El jefe de Gabinete, Aníbal Fernández, no descartó ayer que hayan salido de la Argentina los 944 kilos de cocaína que ingresaron a España en un avión piloteado por los hermanos Gustavo y Eduardo Juliá y Matías Miret, que fueron detenidos en Barcelona.
“No hay que descartar que haya salido de la Argentina o de Cabo Verde, no hay que descartar nada”, dijo Fernández. “Se ve que sus negocios son las dictaduras o el tráfico de drogas”, fustigó el funcionario, sobre los hijos del fallecido jefe de la Fuerza Aérea durante el gobierno de Carlos Menem, José Juliá, y del ex brigadier retirado José Miret, secretario de Planeamiento durante la última dictadura militar.

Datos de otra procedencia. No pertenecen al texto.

/-! ### Semaphores (R527): reader 0 pair A, 1 pair B, 2 the debugger -/

/-- A normal read of PLN_SEM_n: a free semaphore is acquired, a held one is not changed. -/
def semRead (s : State) (n who : Nat) : State × Nat :=
  let addr := 0x20000200 + 4 * n
  if isSet s (PLN_SEM_HELD n) then (s, wordView s addr)
  else
    let s := wr (wr { s with sec := { s.sec with sems := tset n (0, s.time) s.sec.sems } } (PLN_SEM_HELD n) 1) (PLN_SEM_OWNER n) who
    (s, wordView s addr + 2 ^ 31)

/-- RELEASE written: from the owner only. -/
def semFree (s : State) (n who : Nat) : State :=
  if isSet s (PLN_SEM_HELD n) && rd s (PLN_SEM_OWNER n) == who then freeSem s n else s

/-! ### Register writes (R10, R11) -/

/-- A written field by its access code: `rw` takes the value, `w1c` clears and `w1s` sets where a 1 is written, the others
ignore the write. -/
def fieldWrite (v : Nat) (s : State) (f : RegField) : State :=
  let x := bits v f.lo f.width
  match f.acc with
  | .rw => wr s f x
  | .w1c => wr s f (andNot f.width (rd s f) x)
  | .w1s => wr s f (orMask f.width (rd s f) x)
  | .ro | .wo | .rc => s

/-- A write whose fields do what their access codes say and no more; reserved bits ignore it. -/
def plainWrite (s : State) (addr v : Nat) : State := (fieldsAt addr).foldl (fieldWrite v) s

/-- CLU_CTRL_n (R27, R51). -/
def cluCtrlWrite (s : State) (n v : Nat) : State :=
  let s := if bits v 0 1 = rd s (CLU_CTRL_POWER n) then s else cluPower s n (bit v 0)
  let s := if bit v 1 then cluInit s n else s
  let s := if bit v 2 then cluQuiesce s n else s
  if bit v 3 then retireCluster s n 0 else s

/-- A register of a cluster's CLU block (R49). -/
def cluWrite (s : State) (n o v : Nat) : State :=
  if o = 4 then cluMapWrite s n v
  else if o = 8 then cluCtrlWrite s n v
  else plainWrite s (0x40000000 + n * 0x1000000 + o) v

/-- DSP_CTRL (R156, R161, R183, R186). -/
def dspCtrlWrite (s : State) (v : Nat) : State :=
  let s := if bit v 3 then wr s DSP_CTRL_RETRY_NOW 1 else s
  let s := wr s DSP_CTRL_AUTO_RETRY (bits v 16 8)
  let d := s.dsp
  let s := applyMode s { neural := bit v 1, force := bit v 2, swap := false, p := d.p, q := d.q, phi0 := d.phi0 }
  refreshSource (checkArmature (dspEnable s (bit v 0)))

/-- WFL_CTRL (R304, R306). -/
def wflCtrlWrite (s : State) (v : Nat) : State :=
  let s := wr s WFL_CTRL_PATROL_EN (bits v 2 1)
  let s := if bit v 0 then enableFlash s else wr s WFL_CTRL_ENABLE 0
  if bit v 1 then stopFlash s else s
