-- ==== Sys2Proof/Machine/Step.lean ====
section
/-!
DEFINITION. Sys2Proof/Machine/Step.lean: one step takes the command at the front of the queue; on an empty queue the device idles
and its time base counts one tick of 10 ns (spec/00_scope.md R13; log entry 10).
-/
namespace Sys2Proof.Machine

/-- The device idles for one tick of the time base; a frame whose last work unit ended before that tick completes (R210). -/
def idle (s : State) : State := completeFrames { s with time := (s.time + 1) % 2 ^ 64 }

/-- One step. -/
def step (s : State) : Host.Outcome State Fault Refusal :=
  match s.pending with
  | [] => .next (idle s)
  | c :: rest => exec c { s with pending := rest }

/-- The command that a word spells put at the front of the queue; no word spells one. -/
def State.withFetchWord (s : State) (nbits w : Nat) : State :=
  match decodeTableWord nbits w with
  | some c => { s with pending := c :: s.pending }
  | none => s

end Sys2Proof.Machine
end

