-- ==== Sys2Proof/Certificates/Slice0/Obligations.lean ====
section
/-!
DEFINITION. Sys2Proof/Certificates/Slice0/Obligations.lean: the statements about the model. `completes c s P` is: `exec c s`
answers a next state, of which `P` holds (Safety.lean).
-/
open Sys2Proof Sys2Proof.Machine Sys2Proof.Machine.Reg

/-- For every command c, state s and queue rest: step of s with c at the front of its queue is exec c on s with the
queue's rest. (The queue is the model's.) -/
def Obligations.StepTakesFrontCommand : Prop :=
  ∀ (c : Instr) (rest : List Instr) (s : State), step { s with pending := c :: rest } = exec c { s with pending := rest }

/-- With no command waiting, a step answers a state whose device time is one tick of 10 ns later (modulo 2^64); where the work
of no stream frame has ended (a frame whose work has ended completes at that tick), nothing else changes. That an empty
queue lets one tick pass is the model's choice (log entry 10). -/
def Obligations.IdleStepCountsOneTick : Prop :=
  ∀ s : State, s.pending = [] → (∃ t, step s = .next t ∧ t.time = (s.time + 1) % 2 ^ 64) ∧
    ((∀ e ∈ s.cam, ∀ f ∈ e.2.frames, f.stage ≠ .finished) → step s = .next { s with time := (s.time + 1) % 2 ^ 64 })

/-- For every state and every well-formed command, exec answers a next state: no ordinary data and no state ends a run.
The one ill-formed command, a THERMAL_SAMPLE whose list does not have the 16 sensors of R447, ends in the fault
illFormed. -/
def Obligations.EveryCommandAnswers : Prop :=
  (∀ (i : Instr) (s : State), i.wf = true → ∃ t, exec i s = .next t) ∧
  (∀ (l : List (Option Int)) (s : State), l.length ≠ 16 → exec (.thermalSample l) s = .fault .illFormed)

/-- In the state right after reset the memories are in canonical form, the register file is in order, each value inside
its 32-bit register, and no stream context is listed beside the device's 48. -/
def Obligations.ResetKeepsCanonicalForm : Prop := Inv State.reset

/-- For every state that meets the invariant (device memory and host memory list rising addresses and no byte equal to
what an unlisted one reads as; the register file lists rising keys and each field's value lies inside its 32-bit
register; the stream contexts are among the device's 48), if a step answers a next state then that state meets it too,
whatever command was at the front of the queue. -/
def Obligations.EveryStepKeepsCanonicalForm : Prop := ∀ s t : State, Inv s → step s = .next t → Inv t

/-- For a READY thread whose turn it is in its core's round-robin order: SCALAR_OP writes its register and no other, or takes
the branch target as pc, and changes nothing but that thread and its core's turn (the pc after an instruction whose
length the spec does not give is a free value, log entry 4). A 4-byte THREAD_LOAD inside a memory it may read, of words
without an error, writes the register with the bytes read. A THREAD_STORE of up to 4 bytes inside AM or PM, into words
without an error that wait for no write-back, stores the low bytes of the register at its address and leaves every other
byte and every register as it was. An undefined scalar instruction, and a load or store outside, fault the thread (see
ThreadFaultStopsItsThread). -/
def Obligations.ThreadsComputeLoadAndStore : Prop :=
  ∀ (s : State) (t : ThreadId), canIssue s (tno t) = true →
    (∀ r v, completes (.scalarOp t (.set r v)) s fun u =>
      u = { s with threads := u.threads, cores := u.cores, free := u.free } ∧ issuedBy s u (tno t) ∧ (∀ j, j ≠ tno t → thr u j = thr s j) ∧
      tget 0 (thr u (tno t)).g r = v ∧ (∀ q : Nat, q ≠ r → tget 0 (thr u (tno t)).g q = tget 0 (thr s (tno t)).g q)) ∧
    (∀ a, completes (.scalarOp t (.branch a)) s fun u =>
      u = { s with threads := u.threads, cores := u.cores } ∧ issuedBy s u (tno t) ∧
      (∀ j, j ≠ tno t → thr u j = thr s j) ∧ (thr u (tno t)).pc = a.toNat ∧
      (thr u (tno t)).g = (thr s (tno t)).g) ∧
    (exec (.scalarOp t .undefined) s = .next (settleDoomed (issueFault s (tno t) 0x7F) t.cluster)) ∧
    (∀ m addr r, accessOk m addr 4 false = true → (clu s t.cluster).doomed = false →
      (∀ w ∈ wordsOf addr 4, cleanWord s (memBase t.cluster (memNo m) t.core + 8 * w)) →
      completes (.threadLoad t m addr 4 r .clean) s fun u =>
        u = { s with threads := u.threads, cores := u.cores, free := u.free } ∧ issuedBy s u (tno t) ∧ (∀ j, j ≠ tno t → thr u j = thr s j) ∧
        tget 0 (thr u (tno t)).g r = BitVec.ofNat 32 (rdN s (memBase t.cluster (memNo m) t.core + addr) 4) ∧
        (∀ q : Nat, q ≠ r → tget 0 (thr u (tno t)).g q = tget 0 (thr s (tno t)).g q)) ∧
    (∀ m addr len r, accessOk m addr len true = true → len ≤ 4 → (clu s t.cluster).doomed = false →
      (∀ w ∈ wordsOf addr len, cleanWord s (memBase t.cluster (memNo m) t.core + 8 * w)) →
      noWriteBack s t.cluster (memNo m) t.core (wordsOf addr len) →
      completes (.threadStore t m addr len r .clean) s fun u =>
        u = { s with mem := u.mem, threads := u.threads, cores := u.cores, free := u.free } ∧ issuedBy s u (tno t) ∧
        rdN u (memBase t.cluster (memNo m) t.core + addr) len = (tget 0 (thr s (tno t)).g r).toNat % 256 ^ len ∧
        sameMemBut s u (memBase t.cluster (memNo m) t.core + addr) len ∧
        (∀ q : Nat, tget 0 (thr u (tno t)).g q = tget 0 (thr s (tno t)).g q) ∧ (∀ j, j ≠ tno t → thr u j = thr s j)) ∧
    (∀ m addr len r e, accessOk m addr len false = false →
      exec (.threadLoad t m addr len r e) s = .next (settleDoomed (issueFault s (tno t) 0x7F) t.cluster)) ∧
    (∀ m addr len r e, accessOk m addr len true = false →
      exec (.threadStore t m addr len r e) s = .next (settleDoomed (issueFault s (tno t) 0x7F) t.cluster))

/-- For every thread of the 34 clusters, every state that meets the invariant, status and whether a memory reported the
error already: after the fault the thread's state is FAULTED (6), the bit of its core in CLU_CORE_FAULT is set, its
registers and its pc are as they were. With no work unit, the fault takes the instructions of a queue that holds none but
its own out of its core's array queue, and with that queue empty no byte of any memory changes. Where the array queues of
its unit's cores are empty, the unit is recorded as failed with the status. -/
def Obligations.ThreadFaultStopsItsThread : Prop :=
  ∀ (s : State) (t : ThreadId) (status : Nat) (reported : Bool), Inv s → let u := threadFault s (tno t) status reported
    thrState u (tno t) = 6 ∧ bit (rd u (CLU_CORE_FAULT_FAULT t.cluster (t.core / 32))) (t.core % 32) = true ∧
    (thr u (tno t)).g = (thr s (tno t)).g ∧ (thr u (tno t)).pc = (thr s (tno t)).pc ∧
    ((thr s (tno t)).unit = none → (∀ x ∈ (core s (tno t / 8)).arr, x.thread = tno t) →
      (core u (tno t / 8)).arr = [] ∧ u.host = s.host ∧ ((core s (tno t / 8)).arr = [] → u.mem = s.mem)) ∧
    (∀ id w, (thr s (tno t)).unit = some id → tfind id s.units = some w → (∀ cn ∈ faultCores s (tno t), (core s cn).arr = []) →
      tfind id u.units = some { w with failed := true, why := status })

/-- For a READY thread at its turn with no fault due: WAIT on a set tag lets the thread go on (it stays READY); WAIT on the tag of a
pending move or array instruction puts it in WAIT_MOVE (2) and of a pending vector or engine operation in WAIT_VEC
(4). CORE_BARRIER with another started thread of the core not yet there puts the thread in WAIT_BAR (5), and when all
the other started threads are at the barrier, every thread of the core that was there and this one are READY again.
CLUSTER_BARRIER of a core not yet there, with more cores named than have arrived with it, makes the thread wait and counts
its core; with its arrival the last one named, the thread and all that waited there are READY and none waits at the
counter. END stops its thread (0): one without a work unit, one with a thread of its unit still running (the unit goes on),
and the last of its unit (the unit has ended). A WAIT on a tag with an error faults the thread, and with a fault due WAIT and
the barriers do. -/
def Obligations.ThreadsWaitAndEnd : Prop :=
  ∀ (s : State) (t : ThreadId), canIssue s (tno t) = true →
    ((thr s (tno t)).faultDue = true → (∀ n, exec (.wait t n) s = .next (settleDoomed (issueFault s (tno t) 0x7F) t.cluster)) ∧
      exec (.coreBarrier t) s = .next (settleDoomed (issueFault s (tno t) 0x7F) t.cluster) ∧
      ∀ n cores, exec (.clusterBarrier t n cores) s = .next (settleDoomed (issueFault s (tno t) 0x7F) t.cluster)) ∧
    ((thr s (tno t)).faultDue = false →
      (∀ n : Fin 8, tagOf s (tno t) n = .done → completes (.wait t n) s fun u =>
        u = { s with threads := u.threads, cores := u.cores, free := u.free } ∧ issuedBy s u (tno t) ∧ thrState u (tno t) = 1) ∧
      (∀ n : Fin 8, tagOf s (tno t) n = .pendMove → completes (.wait t n) s fun u =>
        u = { s with threads := u.threads, cores := u.cores, free := u.free, regs := u.regs } ∧ sameRegsBut s u [thrField (tno t)] ∧
        thrState u (tno t) = 2 ∧ (thr u (tno t)).wait = .tag n) ∧
      (∀ n : Fin 8, tagOf s (tno t) n = .pendVector → completes (.wait t n) s fun u =>
        u = { s with threads := u.threads, cores := u.cores, free := u.free, regs := u.regs } ∧ sameRegsBut s u [thrField (tno t)] ∧
        thrState u (tno t) = 4 ∧ (thr u (tno t)).wait = .tag n) ∧
      (∀ (n : Fin 8) (e : Nat), tagOf s (tno t) n = .error e → exec (.wait t n) s =
        .next (settleDoomed (threadFault (noteIssue s (tno t)) (tno t) e (e == 0x61)) t.cluster)) ∧
      (∀ j, j / 8 = tno t / 8 → j ≠ tno t → thrState s j ≠ 0 → thrState s j ≠ 6 → (thr s j).wait ≠ .coreBarrier →
        completes (.coreBarrier t) s fun u =>
          u = { s with threads := u.threads, cores := u.cores, free := u.free, regs := u.regs } ∧ sameRegsBut s u [thrField (tno t)] ∧
          thrState u (tno t) = 5 ∧ (thr u (tno t)).wait = .coreBarrier) ∧
      ((∀ j, j / 8 = tno t / 8 → j ≠ tno t → thrState s j ≠ 0 → thrState s j ≠ 6 →
          (thr s j).wait = .coreBarrier ∧ thrState s j ≠ 7) →
        completes (.coreBarrier t) s fun u => thrState u (tno t) = 1 ∧
          (∀ j, j / 8 = tno t / 8 → thrState s j ≠ 0 → thrState s j ≠ 6 → thrState u j = 1) ∧ u.mem = s.mem ∧ u.host = s.host) ∧
      (∀ (n : Fin 16) (cores : Nat), (∀ i < 8, (thr s (tno t / 8 * 8 + i)).wait ≠ .clusterBarrier n) →
        (arrivedCores s t.cluster n + 1 < cores → completes (.clusterBarrier t n cores) s fun u =>
          u = { s with threads := u.threads, cores := u.cores, free := u.free, regs := u.regs } ∧
          sameRegsBut s u [thrField (tno t)] ∧ thrState u (tno t) = 5 ∧ (thr u (tno t)).wait = .clusterBarrier n ∧
          arrivedCores u t.cluster n = arrivedCores s t.cluster n + 1) ∧
        (cores = arrivedCores s t.cluster n + 1 → completes (.clusterBarrier t n cores) s fun u => thrState u (tno t) = 1 ∧
          (∀ j, j / 512 = t.cluster.val → (thr s j).wait = .clusterBarrier n → thrState s j ≠ 7 → thrState u j = 1) ∧
          (∀ j, j / 512 = t.cluster.val → (thr u j).wait ≠ .clusterBarrier n) ∧ u.mem = s.mem ∧ u.host = s.host))) ∧
    ((thr s (tno t)).unit = none → completes (.threadEnd t) s fun u => thrState u (tno t) = 0 ∧ u.mem = s.mem ∧ u.host = s.host) ∧
    (∀ id w, (thr s (tno t)).unit = some id → tfind id s.units = some w →
      (∀ j ∈ w.threads, j ≠ tno t → j < 17408 → thrState s j ≠ 0 → thrState s j ≠ 6 → (clu s t.cluster).initPend = false →
        completes (.threadEnd t) s fun u => thrState u (tno t) = 0 ∧ u.units = s.units ∧ u.mem = s.mem ∧ u.host = s.host) ∧
      (w.threads = [tno t] → completes (.threadEnd t) s fun u => thrState u (tno t) = 0 ∧ tfind id u.units = none))

/-- For every cluster, value and state: when CLU_STAT.STATE is IDLE (2) and the value maps no logical number that another
mapped cluster carries, CLU_MAP_WRITE writes LOGICAL, MAPPED and PART and nothing else of the machine; otherwise it
sets CLU_STAT.MAP_REJ and changes nothing else. -/
def Obligations.ClusterMapWrite : Prop :=
  ∀ (s : State) (n : Fin 34) (v : BitVec 32),
    let ok := rd s (CLU_STAT_STATE n) = 2 ∧ (bit v.toNat 8 = true →
      ∀ m : Fin 34, m ≠ n → isSet s (CLU_MAP_MAPPED m) = true → rd s (CLU_MAP_LOGICAL m) ≠ bits v.toNat 0 5)
    (ok → completes (.cluMapWrite n v) s fun u => u = { s with regs := u.regs } ∧
      rd u (CLU_MAP_LOGICAL n) = bits v.toNat 0 5 ∧ rd u (CLU_MAP_MAPPED n) = bits v.toNat 8 1 ∧
      rd u (CLU_MAP_PART n) = bits v.toNat 16 4 ∧ sameRegsBut s u [CLU_MAP_LOGICAL n, CLU_MAP_MAPPED n, CLU_MAP_PART n]) ∧
    (¬ok → completes (.cluMapWrite n v) s fun u => u = { s with regs := u.regs } ∧
      rd u (CLU_STAT_MAP_REJ n) = 1 ∧ sameRegsBut s u [CLU_STAT_MAP_REJ n])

Según indicaron a DyN fuentes judiciales, el juez en lo penal económico Alejandro Catania ordenó a sus colaboradores estudiar los documentos y el material informático, que se cree “encriptado”, incautado en los domicilios de los pilotos Gustavo y Eduardo Juliá, y de Matías Miret, y en las oficinas de la empresa aérea Medical Jet. También se secuestraron armas.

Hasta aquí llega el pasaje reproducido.